Abbreviated New Drug Application, Analysis Skills, Biology, Biotech and Pharmaceutical, Building Commissioning, Campaigns, Consulting, Content Development, Current Good Manufacturing Practice (cGMP), Drug Development, Drug Manufacturing, Equipment Selection, GMP (Good Manufacturing Practices), Healthcare, High Performance Liquid Chromatography (HPLC), Leadership, Manufacturing, Medical Equipment, Medical Organizations, Process Control Engineering, Process Development, Process Manufacturing, Product Lifecycle, Research & Development (R&D), Startup, Technical Leadership, Technical Writing
Pinnaql is a trusted consulting partner to regulated life sciences companies, providing deep technical, validation, and quality expertise across every stage of the product lifecycle. We partner with pharmaceutical, biotech, and medical device organizations to navigate complexity, accelerate project timelines, and maintain a strong state of compliance and audit readiness.
We are seeking a Director, Peptide Process R&D and Scale-Up to serve as a founding technical leader for an emerging peptide therapeutics company establishing next-generation manufacturing and drug development capabilities in Fishers, IN.
This is a high-impact, hands-on leadership role where you will own peptide process development from early-stage R&D through first cGMP batch production. You will define the technical direction, make critical scale-up decisions, and establish the foundation for the company’s future CMC and process development organization.
This is not a purely strategic role—you will be deeply involved in execution, working directly on the manufacturing floor and influencing real-time decisions.

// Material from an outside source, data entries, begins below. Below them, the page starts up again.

-- ==== Sys2Proof/Machine/State.lean ====
section
/-! DEFINITION. The state of the device: everything spec/ gives it, as plain data, the outcomes' reasons,
and the state right after reset. -/

namespace Sys2Proof.Machine

/-- Why a step can stop with a fault. -/
inductive Fault where
  /-- No meaning raises this: every trap, halt and wait of the spec is a next state. Kept because the
  interface asks for a type of faults. Safe. -/
  | none
deriving DecidableEq, Repr

/-- Why a step can be refused. -/
inductive Refusal where
  /-- An arm of exec without a meaning, by the mnemonic of the opcode table. Safe. -/
  | notModelled (mnemonic : String)
deriving DecidableEq, Repr

/-- Token kinds of the reconvergence stack (R133); `other`: a KIND in memory that R260 does not list. -/
inductive TokKind where
  | join | defer | loop | other
deriving DecidableEq, Repr, Inhabited

/-- A token (R133), field for field as R260 lays it out in memory. `sp1`: parent or owner; `sp2`: child. -/
structure Token where
  kind : TokKind
  pc1 : DWord := 0
  pc2 : DWord := 0
  sp1 : Nat := 0
  sp2 : Nat := 0
  maskA : Mask := 0
  maskB : Mask := 0
  phase : Bool := false
  ppk : Bool := false
  cpk : Bool := false
deriving DecidableEq, Repr, Inhabited

/-- A return-stack entry (R266). -/
structure Ret where
  rpc : DWord
  wbs : Nat
  wsz : Nat
  rtops : Nat
  depth : Nat
deriving DecidableEq, Repr, Inhabited

/-- What a split waits for after its instruction was taken up; `retry`: its instruction issues anew at a
cycle. -/
inductive Wait where
  | none
  | retry (cycle : Nat)
  | queue (block : Nat) (enq : Bool)
  | publish
  | muster (addr : Nat)
  | claim
  | bar
  | relay
  | sleep
deriving DecidableEq, Repr, Inhabited

/-- A register a result is bound for. `v` names allocation rows (both halves of a pair), the physical rows
and their generations at issue (R270); `port` an out port or the zero port. -/
inductive Target where
  | none
  | v (row : Nat) (phys gen : Nat)
  | vPair (row row2 : Nat) (phys phys2 gen gen2 : Nat)
  | o (i : Nat) (wide : Bool)
  | g (i : Nat)
  | p (i : Nat)
  | port (i : Nat)
deriving DecidableEq, Repr, Inhabited

/-- An instruction that waits in the machine and has not yet taken effect: its length, stall count, effective and
active lanes, destination and the operands it has read. -/
structure Pend where
  size : Nat
  stall : Nat
  eff : Mask
  active : Mask
  target : Target
  addr : Nat := 0
  /-- the block of a queue operation. -/
  block : Nat := 0
  val : DWord := 0
  stream : Nat := 0
  space : Nat := 0
  scope : Nat := 0
  /-- it has raised a masked trap as it parked (R370, R371). -/
  raised : Bool := false
deriving DecidableEq, Repr, Inhabited

/-- A split (R133 to R137, R254, R261). `readyAt`: the first cycle its next instruction may issue;
`last`: the cycle it last issued; `skips`: instructions at which an address breakpoint does not match once; `atBreak`: it
stands at a breakpoint that halted its context for the debugger, until RESUME or STEP (R379, R380). -/
structure Split where
  live : Bool := false
  pc : DWord := 0
  mask : Mask := 0
  parked : Bool := false
  parkPc : DWord := 0
  readyAt : Nat := 0
  last : Nat := 0
  wait : Wait := .none
  /-- cause of the last wait before issue (R382). -/
  why : Nat := 0
  /-- the instruction that waits, when `wait` is one of the waits it is served from. -/
  pend : Option Pend := Option.none
  skips : List DWord := []
  atBreak : Bool := false
  /-- the step trap of an instruction whose wait has still to end: its address and lanes (R381). -/
  due : Option (DWord × Mask) := Option.none
  /-- YIELD: the splits (group × 4 + split) that must issue first, and the cycle that ends it (R142). -/
  yieldTo : List Nat := []
  yieldEnd : Nat := 0
deriving DecidableEq, Repr, Inhabited

/-- A trap found before the instruction that raises it (R183, R236, R374). `engine`: 0 C, 2 N, with the
batch that raises it; otherwise the register target or the access that raises it. `claims` are the traps of
one operation in the order they are raised. -/
structure Deferred where
  cause : BitVec 8
  lanes : Mask
  addr : DWord
  info : DWord
  /-- the operation's number, by which its batch is found. -/
  op : Nat
  engine : Option Nat
  target : Target
  /-- the closed batch of that engine the operation belongs to, once it is closed (R183). -/
  batch : Option (BitVec 16) := Option.none
  /-- stream of a RED, raised by what waits for its acknowledgement, and its bytes: the space, the size and the addresses of
  its lanes (R374). -/
  red : Option Nat := Option.none
  space : Nat := 0
  bytes : Nat := 0
  span : List Nat := []
deriving DecidableEq, Repr, Inhabited

/-- Kinds of outstanding access (R279) and the fences that order them; `push`: the port write of a result that has still to
arrive (R292). -/
inductive AccKind where
  | load | store | atomic | red | push
  | fenceRel (all : Bool) | fenceAcq (all : Bool) | fenceAr (all : Bool)
  | fencex (streams : BitVec 16) | order
deriving DecidableEq, Repr, Inhabited

/-- A lane's part of an access: lane, address (virtual, or scratchpad offset), value, compare value. -/
structure LaneAcc where
  lane : Nat
  addr : Nat
  val : DWord := 0
  cmp : DWord := 0
deriving DecidableEq, Repr, Inhabited

/-- An access issued and not yet performed (R279). `after`: the numbers of the earlier accesses it must
follow; `po`: the splits in whose program order it stands;
`parks`: LOOP tokens (owner, exit PC) whose takers it will precede (R263). -/
structure Acc where
  id : Nat
  kind : AccKind
  po : BitVec 4
  stream : Nat
  scope : Nat
  policy : Nat
  space : Nat
  ord : Nat
  bytes : Nat
  ty : Nat
  op : Nat := 0
  lanes : List LaneAcc
  target : Target
  uniform : Bool := false
  active : Mask := 0
  /-- privilege of the group at issue (R392). -/
  super : Bool := false
  parks : List (Nat × DWord) := []
  after : List Nat := []
  /-- copies, near-memory commands and searches it waits for (R279, R283). -/
  engines : List Nat := []
  /-- lanes performed so far with their values, and the poison they met: lanes, lowest address, whether newly
  found (R374). -/
  got : List (Nat × DWord) := []
  flags : BitVec 5 := 0
  bad : Option (Mask × Nat × Bool) := none
  /-- the addresses of all the lanes of a RED (R374). -/
  span : List Nat := []
deriving DecidableEq, Repr, Inhabited

/-- An engine operation under way in its group's program order: as `po` and `parks` of an access (R263). -/
structure OpOrder where
  id : Nat
  po : BitVec 4
  parks : List (Nat × DWord) := []
deriving DecidableEq, Repr, Inhabited

/-- A result performed and not yet written: an asynchronous register write (R270). -/
structure Reply where
  id : Nat
  split : Nat := 0
  target : Target
  /-- lane, value -/
  vals : List (Nat × DWord)
  flags : BitVec 5 := 0
deriving DecidableEq, Repr, Inhabited

/-- A fixed-latency result not yet readable (R55 to R58), or one that lanes of other splits may still read old (R49): its
target, the cycle it becomes readable, the split (4: none that lives), the old values of its lanes, and whether it shifted
the latches. `feed0`, `feed1`: the lanes whose l0 and whose l1 hold this result (R47). `openTo`: the splits that may still
read the old value in lanes of others: those that lived when it was written and have not been merged with its split since. -/
structure Fresh where
  split : Nat
  cycle : Nat
  target : Target
  old : List (Nat × DWord)
  latch : Bool
  oldL0 : List (Nat × Word)
  oldL1 : List (Nat × Word)
  feed0 : BitVec 32 := 0
  feed1 : BitVec 32 := 0
  openTo : BitVec 4 := 0
  /-- flags that join FPFLAGS at the readable cycle (R100). -/
  flags : BitVec 5 := 0
deriving DecidableEq, Repr, Inhabited

/-- A muster arrival command on its way (R220). `core`: the core whose L1 it writes back as a release; `wide`: whatever the
muster's SCOPE; `after`: the accesses and engine operations it releases. -/
structure Arrival where
  addr : DWord
  ctx : Nat
  count : Nat
  status : Nat
  core : Option Nat := none
  wide : Bool := false
  after : List Nat := []
deriving DecidableEq, Repr, Inhabited

/-- Flags of a completed engine operation that have still to join FPFLAGS: its engine and, once it is closed, its batch
(R100). -/
structure Late where
  engine : Nat
  batch : Option (BitVec 16)
  flags : BitVec 5
deriving DecidableEq, Repr, Inhabited

/-- A closed batch that is not complete: engine, number, operations still running, the arrival its completion makes
(R210). `gone`: its group has retired or relayed, and only the arrival is left of it. -/
structure Batch where
  engine : Nat
  num : BitVec 16
  ops : List Nat
  muster : Option Arrival
  gone : Bool := false
deriving DecidableEq, Repr, Inhabited

/-- An entry of the pending-trap queue (R371). -/
structure Trap where
  cause : BitVec 8
  split : Nat
  pc : DWord
  lanes : Mask
  addr : DWord
  info : DWord
  src : DWord
deriving DecidableEq, Repr, Inhabited

/-- What RTT restores (R373, R365). -/
structure Handler where
  split : Nat
  pc : DWord
  mask : Mask
  trapmask : BitVec 4
  parked : Bool
  wait : Wait
  super : Bool
  cause : BitVec 8
  /-- the step trap that the split's instruction has still to raise when its wait ends (R381). -/
  due : Option (DWord × Mask) := Option.none
  /-- when the SLEEP that the split stands in ends (R232, R311). -/
  sleep : Option Nat := Option.none
deriving DecidableEq, Repr, Inhabited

Candidates must be legally authorized to work in the United States and able to maintain that authorization independently throughout employment. The company is unable to provide employment visa sponsorship for this position. Relocation assistance is available for qualified U.S. based candidates.
Key Responsibilities:
- Own end-to-end peptide process development and scale-up strategy and execution
- Design, develop, and scale Fmoc SPPS processes for commercial manufacturing
- Serve as the technical authority on process development, scale-up, and manufacturing readiness
- Translate uncertainty into clear, actionable decisions across:
- Equipment selection
- Process parameters
- Purification strategy
- Cleaning and validation approaches
- Lead technical CMC content development supporting DMF/ANDA filings
- Drive equipment URS definition and selection (SPPS reactors, prep HPLC, lyophilization systems)
- Partner with engineering firms and vendors to enable facility design, build, and commissioning
- Establish process controls, analytical strategies, and GMP readiness
- Lead and support scale-up campaigns, PPQ, and first cGMP batch execution
- Build and scale the process development and CMC function post-Series A
Minimum Qualifications:
- Extensive hands-on experience scaling Fmoc SPPS processes to commercial or near-commercial scale
- Direct kilo-scale manufacturing / reactor experience (on the floor, not just in the lab)
- Proven participation in GMP campaigns or late-stage scale-up programs
- Demonstrated ability to own development through GMP execution
- Strong decision-making ability in ambiguous, early-stage environments
Preferred Qualifications:
- Experience authoring technical CMC sections for DMF or ANDA submissions
- Experience with facility startup, tech transfer, and equipment qualification (CQV)
- Deep expertise in:
- Lipidation and complex peptide chemistries
- Disulfide bond formation
- Impurity control strategies
- Cleaning validation
- Experience with prep HPLC, lyophilization, and solvent systems at scale
- PhD preferred; strong MS candidates considered
Leadership & Technical Expectations:
- Ability to design and size:
- SPPS reactor trains
- Purification systems
- Lyophilization capacity
- Deep understanding of scale-up risks, tradeoffs, and failure modes
- Operates with an owner mindset, balancing speed and technical rigor
- Comfortable challenging vendors, consultants, and assumptions when needed
At Pinnaql, people always come first. We believe that when you're empowered to do your best work, bold ideas thrive and real progress happens. This isn't just a job - it's an opportunity to make a meaningful difference by shaping the future of healthcare and technology alongside a purpose-driven, supportive team.
Excited to build something meaningful together? We look forward to hearing from you.
Pinnaql is an equal opportunity employer. All applicants will be considered for employment without regard to race, color, religion, sex, sexual orientation, gender identity, national origin, veteran status, or disability status.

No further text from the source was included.